The World Shipping Council, the box line trade body, has asked the IMO to set its greenhouse gas fuel standards upfront so carriers know how to invest from now to 2050, and called for “an effective economic measure or GHG price”, in a list of requests ahead of next year’s MEPC81 environment meeting.
Pooling compliance would let companies count the GHG impact of green fuels across a fleet of ships instead of counting each ship’s impact. The WSC said this would let companies
invest in green technologies and “minimise spending on incremental efficiencies wit only short-term impact”.
“A flexible approach to pooling will enable investments that would not be feasible if each and every vessel must perform at the same level at the same time and will help smaller carriers transition more efficiently,” the group said.
It added: “All ships in the global fleet cannot be replaced at a single point in time, so we need a mechanism that enables owners and operators of lower, near-zero and net-zero ships to spread the credit and benefits across multiple ships. This provision is essential to the energy transition in the maritime sector.”
The IMO will adopt a global fuel standard as its technical mid-term measure in 2025 that will likely require vessels to reduce their GHG intensity over the years.
The fuel standard could be a similar measure to the European Union’s FuelEU Maritime legislation, according to industry sources.
EU legislation requires vessels calling at EU ports to reduce greenhouse gas intensity for energy used on board by 2% from 2025, 6% from 2030, 14.5% from 2035, 31% from 2040, 62% from 2045 and 80% from 2050.
The WSC said the IMO should decide on respective GHG intensity reduction levels upfront, adding that current submissions propose establishment of sequential GHG-intensity standards that apply for specific intervals between entry into force and 2050.

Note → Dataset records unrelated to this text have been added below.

-- ==== Sys2Proof/Machine/Policy.lean ====
section
/-!
DEFINITION. The stock fault policy (R132, R153, R161 to R170, R509): notices from Q6, the Ledger's fault records and fault list, twins,
the restore of the fault map at boot, and the clearing of a fault.
-/

namespace Sys2Proof.Machine

/-! ### The fault list (R509) -/

/-- An entry of the fault list as a number of its 8 bytes. -/
def faultEntry (sink : Bool) (u code method : Nat) : Nat :=
  let b := bytesLE 3 u ++ bytesLE 1 (code + (if sink then 128 else 0)) ++ bytesLE 1 method ++ bytesLE 1 0
  natLE (b ++ bytesLE 2 (crc16 b))

/-- Whether an entry names a unit. -/
def faultNames (sink : Bool) (u : Nat) (e : Nat × Nat) : Bool := e.2 % 2 ^ 24 == u && bitAt e.2 31 == sink

/-- R509: a fault put into the list: over its own entry, or into the first free one; a full list counts it. -/
def faultPut (s : State) (sink : Bool) (u code method : Nat) : State :=
  let l := s.mram.ledger.faults
  let at_ := match l.find? (faultNames sink u) with
    | some e => some e.1
    | none => (List.range 8192).find? (fun i => (l.lookup i).isNone)
  match at_ with
  | some i => { s with mram := { s.mram with ledger := { s.mram.ledger with faults := mapPut (fun _ => 0) i (faultEntry sink u code method) l } } }
  | none => s.bump Reg.ledgerFaultFull

/-- R509: the entry of a unit overwritten with zeros. -/
def faultDrop (s : State) (sink : Bool) (u : Nat) : State :=
  { s with mram := { s.mram with ledger := { s.mram.ledger with faults := s.mram.ledger.faults.filter (fun e => !faultNames sink u e) } } }

/-- R169: a fault record: TYPE, method and code, WHERE, BAND, VLED, bytes 8 to 11, OPSEC. -/
def faultRecord (s : State) (type code method where_ : Nat) (tail : List Byte) (bytes8 : List Byte) : State :=
  ledgerAppend s (bytesLE 1 type ++ bytesLE 1 (16 * method + code) ++ bytesLE 3 where_ ++ slice tail 0 3 ++ slice bytes8 0 4 ++
    bytesLE 4 (opsec s)) 0

/-! ### Twins (R163 to R167) -/

/-- R164: an entry of a twin table. -/
def twinEntry (t : Twin) : Nat :=
  32768 + (if t.partner < t.sink then 16384 else 0) + (t.sink % 512 % 64) + 64 * (t.sink / 512 % 32)

/-- The twin tables written from the twins in force, field by field in the order of their entries. -/
def writeTwinTables (s : State) : State :=
  (List.range 32).foldl (fun st f =>
    let es := (st.lamp.twins.filter (fun t => sinkField t.sink == f)).map twinEntry
    st.setReg (Reg.diagTwinTable f) (natLE (es.flatMap (bytesLE 2)))) s

/-- The twins that the tables hold (after a start). -/
def readTwinTables (s : State) : List Twin :=
  (List.range 32).flatMap (fun f => (List.range 16).filterMap (fun i =>
    let e := s.regHalf (Reg.diagTwinTable f) i
    if e < 32768 then none
    else
      let k := ((f / 8) * 32 + bits e 10 6) * 512 + (f % 8) * 64 + e % 64
      some ⟨k, if bitAt e 14 then k - 1 else k + 1, true, .lit, .lit⟩))

/-- R163: whether a cluster cannot serve as partner. -/
def partnerBarred (s : State) (k : Nat) : Bool :=
  (sinkPixels k).any (fun p => [4, 5, 0xD].contains (pixelCode s p)) || s.lamp.twins.any (fun t => t.partner == k || t.sink == k)

/-- R163: the partner of a cluster. -/
def pickPartner (s : State) (k : Nat) : Option Nat :=
  let cx := k % 512
  let east := if cx % 64 = 63 then none else some (k + 1)
  let west := if cx % 64 = 0 then none else some (k - 1)
  match east with
  | some e => if partnerBarred s e then west.filter (fun w => !partnerBarred s w) else some e
  | none => west.filter (fun w => !partnerBarred s w)

/-- The tiles that hold the two clusters and the neighbours of their pixels. -/
def twinMarks (k p : Nat) : TileSet := (sinkPixels k ++ sinkPixels p).foldl (fun a x => a ||| failureTiles x) 0

/-- R166: a twin refused. Method 7 stands in its record (DESIGN CHOICE, log 38). -/
def refuseTwin (s : State) (k code : Nat) (partner : Option Nat) (tail : List Byte) : State :=
  let s1 := raise 49 (bytesLE 2 k ++ bytesLE 1 code ++ bytesLE 1 1) s
  let s2 := { s1 with lamp := { s1.lamp with refusedTwins := s1.lamp.refusedTwins.filter (· != k) ++ [k] } }
  faultRecord s2 4 code 7 k tail (bytesLE 3 (partner.getD 0xFFFFFF) ++ bytesLE 1 (twinCount s2 (sinkField k)))

/-- R122: the accounted sums taken anew where the twinned clusters changed from `old`: the back frame's drive tiles and the words that are lit.
A twin counts with m = 32 from its order on, in both frames (DESIGN CHOICE, log 203: the spec names no instant). -/
def accountTwins (old : List Nat) (s : State) : State :=
  let new := twinSinks s
  let tiles := ((old ++ new).filter (fun k => old.contains k != new.contains k)).map sinkTile |>.eraseDups
  tiles.foldl (fun st t =>
    let move (v : Vector (Nat × Nat) 32) (words : List Nat) := replaceAcc v t (tileAcc old t words) (tileAcc new t words)
    let back := halves (tileData st (driveNow st t))
    let front := halves (tileData st (driveFront st t))
    let p := st.pipe
    { st with pipe := { p with accBack := move p.accBack back, accFront := if lanternLit st then p.accFront else move p.accFront front } }) s

/-- R163, R166: a twin ordered for a confirmed sink, or refused. -/
def orderTwin (s : State) (k code : Nat) (tail : List Byte) : State :=
  match pickPartner s k with
  | none => refuseTwin s k code none tail
  | some p =>
    if s.reg Reg.diagTwinMax ≤ twinCount s (sinkField k) then refuseTwin s k code (some p) tail
    else
      let s1 := { s with lamp := { s.lamp with twins := s.lamp.twins ++ [⟨k, p, false, .waiting, .waiting⟩], refusedTwins := s.lamp.refusedTwins.filter (· != k) } }
      accountTwins (twinSinks s) (markInternal (writeTwinTables s1) (twinMarks k p))

/-- R167: the sink of a twin has failed: the twin goes, both clusters take code 0xD, and the fault list with them (R509), and none is ordered
anew. DESIGN CHOICE (log 207): a sink confirmed SINK-WEAK has failed as one confirmed SINK-DEAD has. -/
def endTwin (s : State) (t : Twin) : State :=
  let s1 := { s with lamp := { s.lamp with twins := s.lamp.twins.filter (· != t) } }
  let s1b := faultPut (faultPut s1 true t.sink 0xD 7) true t.partner 0xD 7
  let s2 := writeCluster (writeCluster s1b t.sink 0xD) t.partner 0xD
  let s3 := dueLantern (accountTwins (twinSinks s) (markInternal (writeTwinTables s2) (twinMarks t.sink t.partner)))
  raise 49 (bytesLE 2 t.partner ++ bytesLE 1 0xD ++ bytesLE 1 2) s3

/-- R165: a twin switched: its cluster's pixels take code 0x5 and E50 is raised; the stock fault policy records it. -/
def applyTwin (s : State) (t : Twin) : State :=
  let s1 := { s with lamp := { s.lamp with twins := s.lamp.twins.map (fun x => if x = t then { x with switched := true } else x) } }
  let s2 := (sinkPixels t.sink).foldl (fun st p =>
    if codeIsolated (pixelCode st p) then st else setFaultCode st (pixelTile p) (pixelPlace p) 5) s1
  let s3 := raise 50 (bytesLE 2 t.sink ++ bytesLE 2 t.partner) (dueLantern (markInternal s2 (twinMarks t.sink t.partner)))
  if firmwareRuns s3 3 then
    faultRecord s3 3 5 7 t.sink (noticeTail s3 (sinkField t.sink)) (bytesLE 3 t.partner ++ bytesLE 1 (twinCount s3 (sinkField t.sink)))
  else s3

/-! ### FAULT_NOTICE -/

/-- R163, R167: the response to a sink fault: it ends the twin whose partner's sink it is, else its cluster gets a twin unless it has one. -/
def onSinkFault (s : State) (k code : Nat) (tail : List Byte) : State :=
  match s.lamp.twins.find? (fun t => t.partner == k) with
  | some t => endTwin s t
  | none =>
    if (code = 0xD ∨ s.flag Reg.diagTwinWeak) ∧ !(s.lamp.twins.any (fun t => t.sink == k)) then orderTwin s k code tail else s

/-- What the stock fault policy does with a notice. -/
def handleNotice (s : State) (e : List Byte) : State :=
  let kind := field e 0 2
  let u := field e 8 3
  let code := field e 11 1
  let method := field e 12 1
  let tail := slice e 13 3
  let frame := slice e 16 4
  if kind = 0x0601 then faultRecord (faultPut s false u code method) 1 code method u tail frame
  else if kind = 0x0602 then
    onSinkFault (faultRecord (faultPut s true u code method) 2 code method u tail frame) u code tail
  else if kind = 0x0603 then
    let s1 := isolate (changeCode s u 0xF) u 0xF
    faultRecord (faultPut s1 false u 0xF 6) 1 0xF 6 u (noticeTail s1 (pixelField u)) (bytesLE 4 s1.scan.frameCount)
  else if kind = 0x0604 then markInternal s allTiles
  else s

/-- R161, R163: after a loss of notices the policy scans the fault map for codes that the Ledger's list does not hold, records them with
method 7, firmware (DESIGN CHOICE, log 38), and answers a sink fault as it answers its notice. -/
def scanFaultMap (s : State) : State :=
  if s.reg Reg.diagNoticeLost = s.lamp.lostSeen then s
  else
    let s0 := { s with lamp := { s.lamp with lostSeen := s.reg Reg.diagNoticeLost, mapRebuild := true } }
    (List.range 1048576).foldl (fun st p =>
      let c := pixelCode st p
      let now := bytesLE 4 st.scan.frameCount
      if (c = 3 ∨ c = 6 ∨ codeIsolated c) ∧ c ≠ 0xE ∧ listedCode st false p ≠ some c then
        faultRecord (faultPut st false p c 7) 1 c 7 p (noticeTail st (pixelField p)) now
      else if (c = 4 ∨ c = 0xD) ∧ listedCode st true (pixelSink p) ≠ some c then
        onSinkFault (faultRecord (faultPut st true (pixelSink p) c 7) 2 c 7 (pixelSink p) (noticeTail st (pixelField p)) now) (pixelSink p) c
          (noticeTail st (pixelField p))
      else st) s0

/-- FAULT_NOTICE (R132, R163, R166, R167, R169): while the stock fault policy runs, it takes the next notice from Q6; the space lets a
buffered notice follow. -/
def execFaultNotice (ecc : List EccFinding) (s : State) : Host.Outcome State Fault Refusal :=
  if firmwareRuns s 3 then
    match qTake (if (qNext s 6).isSome then eccFindAll s ecc else s) 6 with
    | (some e, s1) => .next (drainNotices s1.lamp.noticeBuf.length (scanFaultMap (handleNotice s1 e)))
    | (none, _) => .next s
  else .next s

/-! ### Boot (R153) and diag.clear (R170) -/

/-- R153: the restored code of a pixel written, and its isolation switch set with it. -/
def restorePixel (s : State) (p : Nat) : State :=
  let code := restoredCode s p
  let s1 := setFaultCode s (pixelTile p) (pixelPlace p) code
  if codeIsolated code then openSwitch s1 p else { s1 with latches := { s1.latches with isolated := s1.latches.isolated.filter (· != p) } }

/-- The pixels with FDEF in some tiles. -/
def factoryPixels (s : State) (t : TileSet) : List Nat := (s.mram.binning.filter (fun e => e.2 % 2 == 1 && t.getLsbD (pixelTile e.1))).map (·.1)

/-- R153: codes 0xE and the Ledger's faults restored into the fault map and the isolation switches, with the twins of the tables. -/
def restoreFaults (s : State) : State :=
  let s1 := { s with lamp := { s.lamp with twins := readTwinTables s, mapRebuild := true } }
  let listed := (s1.mram.ledger.faults.filter entrySound).flatMap (fun e => if bitAt e.2 31 then sinkPixels (e.2 % 2 ^ 24) else [e.2 % 2 ^ 24])
  (factoryPixels s1 allTiles ++ listed ++ s1.lamp.twins.flatMap (fun t => sinkPixels t.sink)).foldl restorePixel s1

/-- R170: a write of diag.clear that is refused: FDEF, or a pixel of a twinned cluster. -/
def clearRefused (s : State) (p : Nat) : Bool := bitAt (calWord s (pixelTile p) (pixelPlace p)) 1 || twinnedSink s (pixelSink p)

/-- R170: the fault of a pixel cleared. -/
def clearFault (s : State) (p : Nat) : State :=
  let old := pixelCode s p
  let s1 := changeCode s p 1
  let s2 := { s1 with latches := { s1.latches with isolated := s1.latches.isolated.filter (· != p),
                                                   isolateWait := s1.latches.isolateWait.filter (· != p),
                                                   isolateNext := s1.latches.isolateNext.filter (· != p) } }
  let s3 := markInternal (evPut s2 false p 0) (tileSet [pixelTile p])
  if firmwareRuns s3 3 then
    faultRecord (faultDrop s3 false p) 5 old 7 p (noticeTail s3 (pixelField p)) (bytesLE 4 s3.scan.frameCount)
  else s3

/-- R171: the evidence map cleared. -/
def clearEvidence (s : State) : State := (evUnits s).foldl (fun st u => evPut st u.1 u.2 0) s

end Sys2Proof.Machine
end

“Defining each of the GHG-intensity steps upfront is critical to establishing the needed demand signals and subsequent planning. These signals are important both to shipowners and operators and to energy providers that will need to decide when and what fuels are to be produced,” it said.
The council said the economic measure should send a big enough demand signal to energy producers to ensure shipping has access to low or zero-emission alternative fuels.
Some member states proposed a flat rate levy as the economic measure, while others proposed a fund and rebate mechanism.
“We’re frankly agnostic on the form of the regulations. It’s less important, what form the regulatory measures take, and far more important what the substance of those regulations is,” said WSC chief executive John Butler.
The WSC’s submission came a few weeks after industry groups the International Chamber of Shipping and the International Bunker Industry Association made a similar submission to request a “simple technical measure” complemented by pooling.
The IMO will conduct a comprehensive impact assessment of potential economic measures and it will publish an interim report in March 2024 to be discussed at the Marine Environment Protection Committee 81.